Last year, CMS did not allow ASHA to respond to proposed 2003 rates for the clinical dysphagia evaluation and MBS because the Current Procedural Terminology (CPT) codes (92610 and 92611) were new and appeared only in the final Medicare Physician Fee Schedule. Nevertheless, the ASHA Health Care Economics Committee held a conference call with CMS officials shortly after the release of the 2003 fee schedule and met with them in April 2003. The committee stressed in the meetings the negative impact caused by the 2003 fee decreases and urged CMS to recognize that speech-language pathologists’ work must be reflected beyond time alone.
In a formal response to the 2004 proposed fees, ASHA recommended the consideration of factors for the dysphagia assessment procedures normally limited to the physician work component in the determination of relative value units. Such factors are technical skill, judgment, knowledge, and mental and physical stress. CMS staff indicated a possibility that these factors could be used as a basis for increases during the final relative value determination process. As an alternative, ASHA suggested placing these procedures in the non-physician work pool for which the new codes now qualify. The two dysphagia codes in the non-physician work pool could each be based on the 1998 Medicare Physician Fee Schedule fee for dysphagia evaluation which, until 2001, consisted of one code to represent the clinical evaluation as well as the MBS.
Speech-Language Pathology Evaluation and Treatment (CPT 92506 and 92507)

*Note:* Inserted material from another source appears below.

-- ==== Sys2Proof/Machine/Dispatch.lean ====
section
/-! DEFINITION. The meaning of every instruction: one arm for each constructor of `Instr`, in the table's
order. -/

namespace Sys2Proof.Machine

CMS proposed a 40% increase in the relative value of the speech and language evaluation. However, the treatment session experienced a proposed 28% reduction. ASHA requested a revision to the treatment rate through the substitution of a 70-year-old male stroke case as the typical case, instead of the 3-year-old child designated as typical for the time surveys completed by ASHA and the American Academy of Otolaryngology-Head and Neck Surgery. This substitution of the “typical case” represents a face-to-face session that is much longer than the 30-minute session associated with a young child, which translates into a higher fee.

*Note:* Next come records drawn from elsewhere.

/-- `CPL`, `SCF` and `CCF` (rules R490 to R492): CPL complements A and sets N and Hf; SCF sets Cy and CCF
complements it, both clearing N and Hf; Z is kept. -/
def Obligations.AccumulatorAndCarryOps : Prop :=
  ∀ s : State,
    (Encoded .cpl [0x2F#8] ∧
      ∃ t, exec .cpl s = .next t ∧ Takes 4 .cpl s t ∧
        t.cpu.a.toNat = 255 - s.cpu.a.toNat ∧ Cpu.Flags s.cpu.z true true s.cpu.cy t.cpu ∧
        Cpu.Rest [.a] s.cpu t.cpu ∧ State.SameUnits s t) ∧
    (Encoded .scf [0x37#8] ∧
      ∃ t, exec .scf s = .next t ∧ Takes 4 .scf s t ∧
        Cpu.Flags s.cpu.z false false true t.cpu ∧ Cpu.Rest [] s.cpu t.cpu ∧
        State.SameUnits s t) ∧
    (Encoded .ccf [0x3F#8] ∧
      ∃ t, exec .ccf s = .next t ∧ Takes 4 .ccf s t ∧
        Cpu.Flags s.cpu.z false false (!s.cpu.cy) t.cpu ∧ Cpu.Rest [] s.cpu t.cpu ∧
        State.SameUnits s t)

/-! 16-bit arithmetic. -/

/-- `ADD HL,rr` (rule R501): the sum modulo 2^16, Z kept, N = 0, Hf and Cy the carries out of bits 11 and 15; and
`INC rr` and `DEC rr` (rules R502, R503): up or down by one modulo 2^16, no flag changed. -/
def Obligations.PairArithmetic : Prop :=
  (∀ (p : Pair) (s : State),
     let v := (s.cpu.getPair p).toNat
     Encoded (Instr.addHlPair p) [opByte (0x09 + 16 * p.code)] ∧
     ∃ t, exec (Instr.addHlPair p) s = .next t ∧ Takes 8 (Instr.addHlPair p) s t ∧
       t.cpu.hl.toNat = (s.cpu.hl.toNat + v) % 65536 ∧
       Cpu.Flags s.cpu.z false (decide (0xFFF < s.cpu.hl.toNat % 4096 + v % 4096))
         (decide (0xFFFF < s.cpu.hl.toNat + v)) t.cpu ∧
       Cpu.Rest [.h, .l] s.cpu t.cpu ∧ State.SameUnits s.mCycle t ∧ Frame s t) ∧
  (∀ (p : Pair) (s : State),
     (Encoded (Instr.incPair p) [opByte (0x03 + 16 * p.code)] ∧
       ∃ t, exec (Instr.incPair p) s = .next t ∧ Takes 8 (Instr.incPair p) s t ∧
         (t.cpu.getPair p).toNat = ((s.cpu.getPair p).toNat + 1) % 65536 ∧
         (∀ q, q ≠ p → t.cpu.getPair q = s.cpu.getPair q) ∧ t.cpu.a = s.cpu.a ∧
         t.cpu.f = s.cpu.f ∧ t.cpu.pc = s.cpu.pc ∧ Cpu.SameControl s.cpu t.cpu ∧
         State.SameUnits s.mCycle t ∧ Frame s t) ∧
     (Encoded (Instr.decPair p) [opByte (0x0B + 16 * p.code)] ∧
       ∃ t, exec (Instr.decPair p) s = .next t ∧ Takes 8 (Instr.decPair p) s t ∧
         (t.cpu.getPair p).toNat = ((s.cpu.getPair p).toNat + 65535) % 65536 ∧
         (∀ q, q ≠ p → t.cpu.getPair q = s.cpu.getPair q) ∧ t.cpu.a = s.cpu.a ∧
         t.cpu.f = s.cpu.f ∧ t.cpu.pc = s.cpu.pc ∧ Cpu.SameControl s.cpu t.cpu ∧
         State.SameUnits s.mCycle t ∧ Frame s t))

/-! Rotates, shifts and bits. -/

/-- `RLCA`, `RRCA`, `RLA` and `RRA` (rules R521 to R524): A rotated, Cy the bit shifted out, Z, N and Hf cleared; and
the CB rotates and shifts of a register, RLC, RRC, RL, RR, SLA, SRA, SWAP and SRL (rules R526, R528, R530,
R532, R534, R536, R538, R540): bit by bit, Z computed, N = Hf = 0, Cy the bit shifted out. -/
def Obligations.RotateRegisters : Prop :=
  (∀ s : State,
     ∀ x ∈ [(Instr.rlca, 0x07#8, Rot.rlc), (.rrca, 0x0F#8, .rrc), (.rla, 0x17#8, .rl),
         (.rra, 0x1F#8, .rr)],
       Encoded x.1 [x.2.1] ∧
       ∃ t, exec x.1 s = .next t ∧ Takes 4 x.1 s t ∧
         (∀ i, i < 8 → t.cpu.a.getLsbD i = rotatedBit x.2.2 s.cpu.a s.cpu.cy i) ∧
         Cpu.Flags false false false (shiftedOut x.2.2 s.cpu.a) t.cpu ∧
         Cpu.Rest [.a] s.cpu t.cpu ∧ State.SameUnits s t) ∧
  (∀ (op : Rot) (r : Reg8) (s : State),
     Encoded (Instr.rotReg op r) [0xCB#8, opByte (8 * op.code + r.code)] ∧
     ∃ t, exec (Instr.rotReg op r) s = .next t ∧ Takes 8 (Instr.rotReg op r) s t ∧
       (∀ i, i < 8 → (t.cpu.get r).getLsbD i = rotatedBit op (s.cpu.get r) s.cpu.cy i) ∧
       Cpu.Flags (decide ((t.cpu.get r).toNat = 0)) false false (shiftedOut op (s.cpu.get r)) t.cpu ∧
       Cpu.Rest [r] s.cpu t.cpu ∧ State.SameUnits s t)

/-- The CB rotates and shifts of the byte at HL, RLC, RRC, RL, RR, SLA, SRA, SWAP and SRL (rules R527, R529, R531,
R533, R535, R537, R539, R541): the byte is read and the result, bit by bit, written back in the next M-cycle; Z says it
is 0, N = Hf = 0, Cy the bit shifted out; no register changes. -/
def Obligations.RotateMemory : Prop :=
  ∀ (op : Rot) (s : State),
    Encoded (Instr.rotAtHl op) [0xCB#8, opByte (0x06 + 8 * op.code)] ∧
    ∃ t w, exec (Instr.rotAtHl op) s = .next t ∧ Takes 16 (Instr.rotAtHl op) s t ∧
      (∀ i, i < 8 →
        BitVec.getLsbD (w : Byte) i = rotatedBit op (s.memRead s.cpu.hl).1 s.cpu.cy i) ∧
      Modifies w s t ∧
      Cpu.Flags (decide (w.toNat = 0)) false false (shiftedOut op (s.memRead s.cpu.hl).1) t.cpu ∧
      Cpu.Rest [] s.cpu t.cpu

/-- `BIT b,r` and `BIT b,(HL)` (rules R542, R543): Z is the complement of the bit, N = 0, Hf = 1, Cy is kept; the
operand is only read. -/
def Obligations.TestBit : Prop :=
  ∀ (b : Fin 8) (r : Reg8) (s : State),
    (Encoded (Instr.bitReg b r) [0xCB#8, opByte (0x40 + 8 * b.val + r.code)] ∧
      ∃ t, exec (Instr.bitReg b r) s = .next t ∧ Takes 8 (Instr.bitReg b r) s t ∧
        Cpu.Flags (!(s.cpu.get r).getLsbD b.val) false true s.cpu.cy t.cpu ∧
        Cpu.Rest [] s.cpu t.cpu ∧ State.SameUnits s t) ∧
    (Encoded (Instr.bitAtHl b) [0xCB#8, opByte (0x46 + 8 * b.val)] ∧
      ∃ t, exec (Instr.bitAtHl b) s = .next t ∧ Takes 12 (Instr.bitAtHl b) s t ∧
        Cpu.Flags (!(s.memRead s.cpu.hl).1.getLsbD b.val) false true s.cpu.cy t.cpu ∧
        Cpu.Rest [] s.cpu t.cpu ∧ State.SameUnits (s.memRead s.cpu.hl).2 t ∧ Frame s t)

/-- `RES b,r`, `SET b,r`, `RES b,(HL)` and `SET b,(HL)` (rules R544 to R547): the bit is cleared or set; the other bits, F
and everything else are kept; the byte at HL is read and written back. -/
def Obligations.WriteBit : Prop :=
  (∀ (b : Fin 8) (r : Reg8) (s : State),
     ∀ x ∈ [(Instr.resReg b r, 0x80, false), (Instr.setReg b r, 0xC0, true)],
       Encoded x.1 [0xCB#8, opByte (x.2.1 + 8 * b.val + r.code)] ∧
       ∃ t, exec x.1 s = .next t ∧ Takes 8 x.1 s t ∧
         (∀ i, i < 8 → (t.cpu.get r).getLsbD i =
           if i = b.val then x.2.2 else (s.cpu.get r).getLsbD i) ∧
         Cpu.Rest [r] s.cpu t.cpu ∧ t.cpu.f = s.cpu.f ∧ State.SameUnits s t) ∧
  (∀ (b : Fin 8) (s : State),
     ∀ x ∈ [(Instr.resAtHl b, 0x86, false), (Instr.setAtHl b, 0xC6, true)],
       Encoded x.1 [0xCB#8, opByte (x.2.1 + 8 * b.val)] ∧
       ∃ t w, exec x.1 s = .next t ∧ Takes 16 x.1 s t ∧
         (∀ i, i < 8 → BitVec.getLsbD (w : Byte) i =
           if i = b.val then x.2.2 else (s.memRead s.cpu.hl).1.getLsbD i) ∧
         Modifies w s t ∧ t.cpu = s.cpu)

/-- The prefix 0xCB (rule R525): it fetches a second byte, with PC advanced by one, and runs the row of the CB
table that byte selects; the rows are those of the statements above. -/
def Obligations.PrefixRunsTheRow : Prop :=
  ∀ s : State,
    ∃ t, exec .prefixCb s = .next t ∧
      exec (decodeCb (s.busRead s.cpu.pc).1)
        ((s.busRead s.cpu.pc).2.mCycle.onCpu (fun c => { c with pc := c.pc + 1#16 })) = .next t

/-! Jumps, calls and returns. -/

/-- What a jump to `target` does: PC takes it after the idle M-cycle, if the form has one; nothing else of the
CPU changes and nothing is stored. `u` is what the jump's M-cycles make of the state. -/
def JumpsTo (i : Instr) (target : Word) (cycles : Nat) (u s : State) : Prop :=
  ∃ t, exec i s = .next t ∧ Takes cycles i s t ∧ t.cpu = { s.cpu with pc := target } ∧
    State.SameUnits u t ∧ Frame s t

/-- The condition of a conditional form: NZ, Z, NC and C (rule R560). -/
def condHolds (cc : Cond) (c : Cpu) : Bool :=
  match cc with
  | .nz => !c.f.getLsbD 7
  | .z => c.f.getLsbD 7
  | .nc => !c.f.getLsbD 4
  | .c => c.f.getLsbD 4

/-- `JP nn`, `JP HL` and `JR e` (rules R561, R563, R564): PC takes nn, HL, or the address of the next instruction plus
the signed displacement modulo 2^16; and `JP cc,nn` and `JR cc,e` (rules R560, R562, R565): a jump when the
condition holds, and otherwise nothing at all after the fetch, in 4 T-cycles less. -/
def Obligations.Jump : Prop :=
  (∀ (e : Byte) (nn : Word) (s : State),
     (Encoded (.jpNn nn) [0xC3#8, nn.lo, nn.hi] ∧ JumpsTo (.jpNn nn) nn 16 s.mCycle s) ∧
     (Encoded .jpHl [0xE9#8] ∧ JumpsTo .jpHl s.cpu.hl 4 s s) ∧
     (Encoded (.jrOff e) [0x18#8, e] ∧
       JumpsTo (.jrOff e) (BitVec.ofInt 16 (s.cpu.pc.toNat + e.toInt)) 12 s.mCycle s)) ∧
  (∀ (cc : Cond) (e : Byte) (nn : Word) (s : State),
     Encoded (Instr.jpCond cc nn) [opByte (0xC2 + 8 * cc.code), nn.lo, nn.hi] ∧
     Encoded (Instr.jrCond cc e) [opByte (0x20 + 8 * cc.code), e] ∧
     (condHolds cc s.cpu = true →
       JumpsTo (Instr.jpCond cc nn) nn 16 s.mCycle s ∧
       JumpsTo (Instr.jrCond cc e) (BitVec.ofInt 16 (s.cpu.pc.toNat + e.toInt)) 12 s.mCycle s) ∧
     (condHolds cc s.cpu = false →
       (exec (Instr.jpCond cc nn) s = .next s ∧ Takes 12 (Instr.jpCond cc nn) s s) ∧
       (exec (Instr.jrCond cc e) s = .next s ∧ Takes 8 (Instr.jrCond cc e) s s)))

/-- What a call of `target` does: an idle M-cycle, the return address pushed high byte first (at SP - 1, then the
low byte at SP - 2), SP down by 2 and PC at the target; nothing else of the CPU changes. -/
def Calls (i : Instr) (target : Word) (cycles : Nat) (s : State) : Prop :=
  ∃ t, exec i s = .next t ∧ Takes cycles i s t ∧
    t.cpu = { s.cpu with sp := s.cpu.sp - 2#16, pc := target } ∧
    State.SameUnits ((s.mCycle.memWrite (s.cpu.sp - 1#16) s.cpu.pc.hi).memWrite
      (s.cpu.sp - 2#16) s.cpu.pc.lo) t ∧
    StoresTwo (s.cpu.sp - 1#16) s.cpu.pc.hi (s.cpu.sp - 2#16) s.cpu.pc.lo s.mCycle t

/-- `CALL nn`, `CALL cc,nn` and `RST t` (rules R566, R567, R571): after an idle M-cycle the address of the next
instruction is pushed, high byte first, SP goes down by 2 and PC takes the target, nn or 8 y; nothing else of the CPU
changes; a condition that does not hold leaves the state as the fetch left it, in 12 T-cycles. -/
def Obligations.Call : Prop :=
  ∀ (cc : Cond) (y : Fin 8) (nn : Word) (s : State),
    (Encoded (.callNn nn) [0xCD#8, nn.lo, nn.hi] ∧ Calls (.callNn nn) nn 24 s) ∧
    (Encoded (Instr.rst y) [opByte (0xC7 + 8 * y.val)] ∧
      Calls (Instr.rst y) (BitVec.ofNat 16 (8 * y.val)) 16 s) ∧
    Encoded (Instr.callCond cc nn) [opByte (0xC4 + 8 * cc.code), nn.lo, nn.hi] ∧
    (condHolds cc s.cpu = true → Calls (Instr.callCond cc nn) nn 24 s) ∧
    (condHolds cc s.cpu = false →
      exec (Instr.callCond cc nn) s = .next s ∧ Takes 12 (Instr.callCond cc nn) s s)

Qualifications of Clinicians Who Work for Physicians
In the proposed Medicare Physician Fee Schedule, CMS also requested public comments on the possible establishment of a national standard for the professional qualifications of clinicians who provide services incident to a physician’s service. ASHA agreed that the current qualifications established in regulations for institutional settings—and considered appropriate by CMS for physician offices—are the education and experience equivalent to the requirements for ASHA certification. A person in the process of completing the supervised experience requirement (e.g., the clinical fellow) also meets the current regulatory qualifications. ASHA expressed a strong recommendation that the quality of rehabilitation services in physician offices be protected by the adoption of this standard. This is because, under current Medicare law, those who provide speech-language pathology services, physical therapy, and occupational therapy as physician employees or contractors are exempt from state licensure requirements. ASHA cited other federal laws and regulations that encourage the adoption of private qualification standards.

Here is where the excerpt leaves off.